The Dialectical part of DBT (Dialectical Behaviour Therapy) recognises that life is not all black or white, darkness or light, it can be both at the same time. For those of us who experience rapidly seesawing emotions acknowledging the reality of competing truths, can be difficult to negotiate, particularly when our emotions are informing our thinking that the 'truth' is either all black or all white. The sweet spot lies between accepting competing realities and fighting against one or other truth to the point of exhaustion.
In DBT, the decision sweet spot is called Wise Mind, a balance between being all rational or all emotion. This helps us to balance our purely rational, impassive, view of life with our instinctive, emotion driven knee jerk reaction to our life experience in making decisions which are ultimately helpful.
I understand Dialectics as the balance beam along which my view of life in all its light and shade can lead to me accepting the ups and downs of my life. It is an essential part of the Radical Acceptance which helps me to accept my past, build on my present and move forward into the future.
Dictionary definition: 'Dialectical thinking refers to the ability to view issues from multiple perspectives and to arrive at the most economical and reasonable reconciliation of seemingly contradictory information and postures.'
In applying it to my recovery and use of DBT skills, it is an extension of Wise Mind and moves us from the wilfulness of persisting with long discredited ways of coping with the contradictions of life to an acceptance of life as it is. It helps me to stop being a captive to my instinctive, emotional responses to life, which can be out of kilter with the reality I am experiencing.
Looking back on 2019, following the General Election, just before Christmas which rounded off an awful year, all seemed dark. Then I looked for other perspectives. I am grateful for the blogs of @sarah.styles.bessey who often reflects on the difficult experiences of life. She sums up for me the practical application of thinking dialectically about what we are going through:
'This was the year I learned all over again to reconcile that many things can be true at the same time:
...we miss who we used to be and we love the person we are becoming;...
love and grief;
hope and lament;
there are miracles and there are not;
there are funerals and there are baptisms;
this world is devastatingly broken, filled with weeping and suffering and this world is so freaking beautiful and good you could cry at the sight of a baby’s thigh or catch your breath at the sight of pine trees against a rose coloured sky or turn up the music to sing in the car with the windows down.
All of it: true.'
Life is not all darkness, nor is it all happiness and light. The difference between joy and happiness is that happiness is mostly dependent on what is happening to me. Nobody can be happy all the time.

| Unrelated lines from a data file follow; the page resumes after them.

-- ==== Sys2Proof/Proofs/ShowStart.lean ====
section
/-! PROOF. SHOW-START, and how a run starts: its load, its answer, and its entry into RUNNING or HOLDING (R47, R48, R61,
R64 to R67, R72, R73, R82). -/
namespace Sys2Proof.Machine

section
variable {l : Lane} {r : Run} {s : State}

/-! ## The run on a lane -/

theorem mapRun_run {f : Run → Run} (h : s.run l = some r) :
    s.mapRun l f = s.setLane l { s.lane l with run := some (f r) } := by
  unfold State.mapRun
  rw [show (s.lane l).run = some r from h]; rfl

theorem run_setLane_self (q : LaneRec) : (s.setLane l q).run l = q.run := by
  unfold State.run
  rw [lane_setLane_self]

theorem setLane_lamps (q : LaneRec) : (s.setLane l q).seq.lamps = s.seq.lamps := by cases l <;> rfl

theorem isHeld_iff (r : Run) : r.isHeld = true ↔ r.heldHost = true ∨ r.heldGroups ≠ 0 := by
  simp [Run.isHeld]

theorem notHeld_iff (r : Run) : r.isHeld = false ↔ r.heldHost = false ∧ r.heldGroups = 0 := by
  simp [Run.isHeld]

/-! ## SHOW-START (R61, R82) -/

section
variable {subject : Subject} {staleness : Nat}

/-- The values of a SHOW-START are in range (R82). -/
def StartInRange (subject : Subject) (staleness : Nat) : Prop :=
  staleness ≤ 3600 ∧ match subject with | .script n => n < 128 | .count n => 1 ≤ n ∧ n ≤ 12

theorem startInRange_iff :
    (subjectOk subject && decide (staleness ≤ 3600)) = true ↔ StartInRange subject staleness := by
  unfold StartInRange
  rw [Bool.and_eq_true, decide_eq_true_eq, and_comm]
  cases subject with
  | script n => simp [subjectOk]
  | count n => simp [subjectOk, within_iff]

theorem showStart_outOfRange (h : 6 ≤ s.hlc.step) (hv : ¬StartInRange subject staleness) :
    exec (.showStart subject staleness) s = .next (reply 0x30#8 .badValue .none s) := by
  rw [← startInRange_iff, Bool.not_eq_true] at hv
  exact (gated_sequencer (by decide) h).trans (congrArg _ (if_pos (by simp only [hv, Bool.not_false])))

/-- A request in range goes where its subject's lane is (R59, R82). -/
theorem showStart_inRange (h : 6 ≤ s.hlc.step) (hv : StartInRange subject staleness) :
    exec (.showStart subject staleness) s = .next (match placeOf subject s with
      | .noScript => reply 0x30#8 .notFound .none s
      | .storeCheck => reply 0x30#8 .badScript .none s
      | .on l => settle (arrivalReply (arriveAt l (hostReq subject staleness s) s).2
          (arriveAt l (hostReq subject staleness s) s).1)) := by
  rw [← startInRange_iff] at hv
  exact (gated_sequencer (by decide) h).trans (congrArg _ (if_neg (by simp only [hv]; decide)))

theorem showStart_noScript (h : 6 ≤ s.hlc.step) (hv : StartInRange subject staleness)
    (hp : placeOf subject s = .noScript) :
    exec (.showStart subject staleness) s = .next (reply 0x30#8 .notFound .none s) := by
  rw [showStart_inRange h hv, hp]

theorem showStart_storeCheck (h : 6 ≤ s.hlc.step) (hv : StartInRange subject staleness)
    (hp : placeOf subject s = .storeCheck) :
    exec (.showStart subject staleness) s = .next (reply 0x30#8 .badScript .none s) := by
  rw [showStart_inRange h hv, hp]

/-- The answer to a SHOW-START is the answer of its request's arrival (R82). -/
theorem showStart_arrives (h : 6 ≤ s.hlc.step) (hv : StartInRange subject staleness) (hp : placeOf subject s = .on l)
    {t : State} {a : Arrival} (ha : arriveAt l (hostReq subject staleness s) s = (t, a)) :
    exec (.showStart subject staleness) s = .next (settle (arrivalReply a t)) := by
  rw [showStart_inRange h hv, hp]
  simp only [ha]

/-- A host request is made now, so that it is never stale at its arrival (R60). -/
theorem hostReq_fresh (subject : Subject) (staleness : Nat) (s : State) :
    (hostReq subject staleness s).stale s.tb.showTime = false := by
  simp [ShowReq.stale, ShowReq.age, hostReq]

theorem arriveAt_hostStarts (h : s.run l = none) (hr : s.restraint = false) :
    arriveAt l (hostReq subject staleness s) s = (startRun l (hostReq subject staleness s) s, .started l) :=
  arriveAt_starts h hr (hostReq_fresh subject staleness s)

/-- A host request on a busy lane takes the end of the queue, and is refused by a full one (R61). -/
theorem arriveAt_hostQueues (h : s.run l ≠ none ∨ s.restraint = true) :
    arriveAt l (hostReq subject staleness s) s =
      if 4 ≤ (s.lane l).queue.length then (s, .refusedFull)
      else (s.setLane l { s.lane l with queue := (s.lane l).queue ++ [hostReq subject staleness s] },
        .queued l ((s.lane l).queue.length + 1)) := by
  have host : (hostReq subject staleness s).origin = .host := rfl
  rw [(arriveAt_busy h).1 rfl, queueReq_once (fun hd => hd.1 host), if_pos host]

end

/-! ## The run enters RUNNING or HOLDING (R66, R72, R73) -/

/-- A run with its cues and its pre-roll, RUNNING (R66). -/
def Run.begun (cues : List Cue) (policy : Bool) (now : Int) (r : Run) : Run :=
  { r with
    cues := cues.map fun c => { cue := c, issued := false }
    abortPolicy := policy, start := some (now + 200), state := .running, holdStart := none
    resumeEnding := false }

theorem beginRun_run {cues : List Cue} {policy : Bool} (h : s.run l = some r) : beginRun l cues policy s =
    raise (.showStarted l r.subject r.origin)
      (if r.isHeld then mapLamps (fun _ p => p.freeze l)
        (s.setLane l { s.lane l with run := some { r.begun cues policy s.tb.showTime with
          state := .holding, holdStart := some s.stamp } })
      else s.setLane l { s.lane l with run := some (r.begun cues policy s.tb.showTime) }) := by
  have held (cs : List CueSlot) (p : Bool) (t : Option Int) (st : RunState) (hs : Option Stamp) (e : Bool) :
      Run.isHeld { r with cues := cs, abortPolicy := p, start := t, state := st, holdStart := hs, resumeEnding := e }
        = r.isHeld := rfl
  unfold beginRun
  simp only [h, held]
  cases r.isHeld <;> rfl

/-! ## The load is asked for (R47, R64, R67) -/

theorem someAsleep_iff (s : State) : someAsleep s = true ↔ ∃ n ∈ s.flc.nodes.toList, n.state = .asleep := by
  simp only [someAsleep, List.any_eq_true, beq_iff_eq]

/-- The lane with the run of a request, LOADING (R64). -/
def laneLoading (l : Lane) (q : ShowReq) (s : State) : State := s.setLane l { s.lane l with run := some (newRun q) }

theorem startRun_count {q : ShowReq} {n : Nat} (h : q.subject = .count n) : startRun l q s =
    beginRun l (countCues n s.hlc.live.countBell s.hlc.live.countSpacing) false (laneLoading l q s) := by
  unfold startRun
  simp only [h, setLane_hlc]
  rfl

/-- The lane with the run of a request, LOADING; lane M's run asks for a wake if a bound node is ASLEEP (R64). -/
def laneWoken (l : Lane) (q : ShowReq) (s : State) : State :=
  if l = .M ∧ ∃ n ∈ s.flc.nodes.toList, n.state = .asleep then requestWake true (laneLoading l q s)
  else laneLoading l q s

theorem startRun_script {q : ShowReq} {n : Nat} (h : q.subject = .script n) : startRun l q s =
    if opConcerns ⟨.script, n⟩ (laneWoken l q s) then joinWaiting (.lane l) (laneWoken l q s)
    else answerLoad l (laneWoken l q s) := by
  unfold startRun
  simp only [h, someAsleep_iff, setLane_flc]
  rfl

/-- The load waits while a store operation concerns the script (R47). -/
theorem startRun_waits {q : ShowReq} {n : Nat} (h : q.subject = .script n)
    (hc : opConcerns ⟨.script, n⟩ (laneWoken l q s) = true) :
    startRun l q s = joinWaiting (.lane l) (laneWoken l q s) :=
  (startRun_script h).trans (if_pos hc)

theorem startRun_loads {q : ShowReq} {n : Nat} (h : q.subject = .script n)
    (hc : opConcerns ⟨.script, n⟩ (laneWoken l q s) = false) : startRun l q s = answerLoad l (laneWoken l q s) :=
  (startRun_script h).trans (if_neg (by rw [hc]; decide))

/-! ## The load is answered (R48, R65) -/

section
variable {n : Nat}

/-- The item of a load found in the directory is pinned by the run (R48). -/
def loadPinned (l : Lane) (n : Nat) (s : State) : State :=
  (addPin ⟨.script, n⟩ (loadItem ⟨.script, n⟩ s).1).mapRun l fun r => { r with pinned := true }

theorem answerLoad_absent (h : s.run l = some r) (hs : r.state = .loading) (hn : r.subject = .script n)
    (hf : findItem ⟨.script, n⟩ s = none) : answerLoad l s = failLoad l .noScript s := by
  have load : loadItem ⟨.script, n⟩ s = (s, .absent) := by unfold loadItem; rw [hf]
  unfold answerLoad
  simp [h, hs, hn, load, hf]

/-- An item that the directory holds is pinned, and its content decides (R47, R65). -/
theorem answerLoad_present (h : s.run l = some r) (hs : r.state = .loading) (hn : r.subject = .script n)
    (hf : findItem ⟨.script, n⟩ s ≠ none) :
    ((loadItem ⟨.script, n⟩ s).2 = .unusable → answerLoad l s = failLoad l .storeCheck (loadPinned l n s)) ∧
    ∀ bs, (loadItem ⟨.script, n⟩ s).2 = .content bs → answerLoad l s = match parseScript bs with
      | .ok sc =>
        if sc.lane = l then beginRun l sc.cues sc.abortPolicy (loadPinned l n s)
        else failLoad l .wrongLane (loadPinned l n s)
      | .error _ => failLoad l .storeCheck (loadPinned l n s) := by
  have present : (findItem ⟨.script, n⟩ s).isSome = true := Option.ne_none_iff_isSome.1 hf
  refine ⟨fun hl => ?_, fun bs hl => ?_⟩
  all_goals
    unfold answerLoad
    simp only [h, hs, hn, present, hl, if_true]
    rfl

end

end

/-- Settles O28: the arrival of a host request, the start of a run, its load's answer, and its entry into RUNNING or
HOLDING. -/
theorem showStartStarts : Obligations.ShowStartStarts := by
  refine ⟨fun subject staleness s h => ⟨showStart_outOfRange h, showStart_noScript h, showStart_storeCheck h,
      fun l hv hp => ⟨fun hi hr => ?starts, fun hb hl => ?queues, fun hb hl => ?full⟩⟩,
    fun l q s => ⟨fun n hq => startRun_count hq, fun n hq => ⟨startRun_waits hq, startRun_loads hq⟩⟩,
    fun l n r s h hs hn => ⟨answerLoad_absent h hs hn, fun hf => ?present⟩,
    fun l cues policy r s h => ⟨fun hh => ?runs, fun hh => ?holds⟩⟩
  case starts => rw [showStart_arrives h hv hp (arriveAt_hostStarts hi hr)]; rfl
  case queues =>
    rw [showStart_arrives h hv hp ((arriveAt_hostQueues hb).trans (if_neg (by omega)))]; rfl
  case full => rw [showStart_arrives h hv hp ((arriveAt_hostQueues hb).trans (if_pos hl))]; rfl
  case present =>
    obtain ⟨unusable, content⟩ := answerLoad_present h hs hn hf
    refine ⟨unusable, fun bs hl => ⟨fun e he => ?_, fun sc hsc hne => ?_, fun sc hsc heq => ?_⟩⟩
    · rw [content bs hl, he]; rfl
    · rw [content bs hl, hsc]; exact if_neg hne
    · rw [content bs hl, hsc]; exact if_pos heq
  case runs => exact (beginRun_run h).trans (congrArg _ (if_neg (by simp [(notHeld_iff r).2 hh])))
  case holds =>
    rw [beginRun_run h, if_pos ((isHeld_iff r).2 hh)]
    simp only [mapLamps, setLane_lamps]
    rfl

end Sys2Proof.Machine
end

Joy goes deeper and can exist at the same time as some of the most difficult of times. We can be grieving a major loss, or be struggling with the most difficult of circumstances, but in the midst of those times I can also experience the joy of a good cup of coffee, shared laughter, the warmth of my dog cuddling next to me.
Research shows that feelings last approximately 90 seconds and are fleeting - if we do not constantly fuel them with underlying triggering thoughts. This means that the most negative of emotions is survivable and passing. It also means that there is an opportunity to enjoy moments of positive emotions and allow them the same space to breathe as we give our negative feelings. When your life has been dominated by believing that your darkest moments far outweigh the times that were good, reflect and give space to those moments of light and hope which have sustained you. If we can give the times of light more weight than our negative feelings allow, we will be able to recognise that our lives are both light and shade and our challenge is to keep our focus on balancing these truths about life.
Reflections on life with BPD. Experience of using DBT to manage ESPD/BPD symptoms. Wanting to connect and encourage others struggling with Mental Illness. Stop the Stigma - the best way to learn about my Mental Health is to ask me about it...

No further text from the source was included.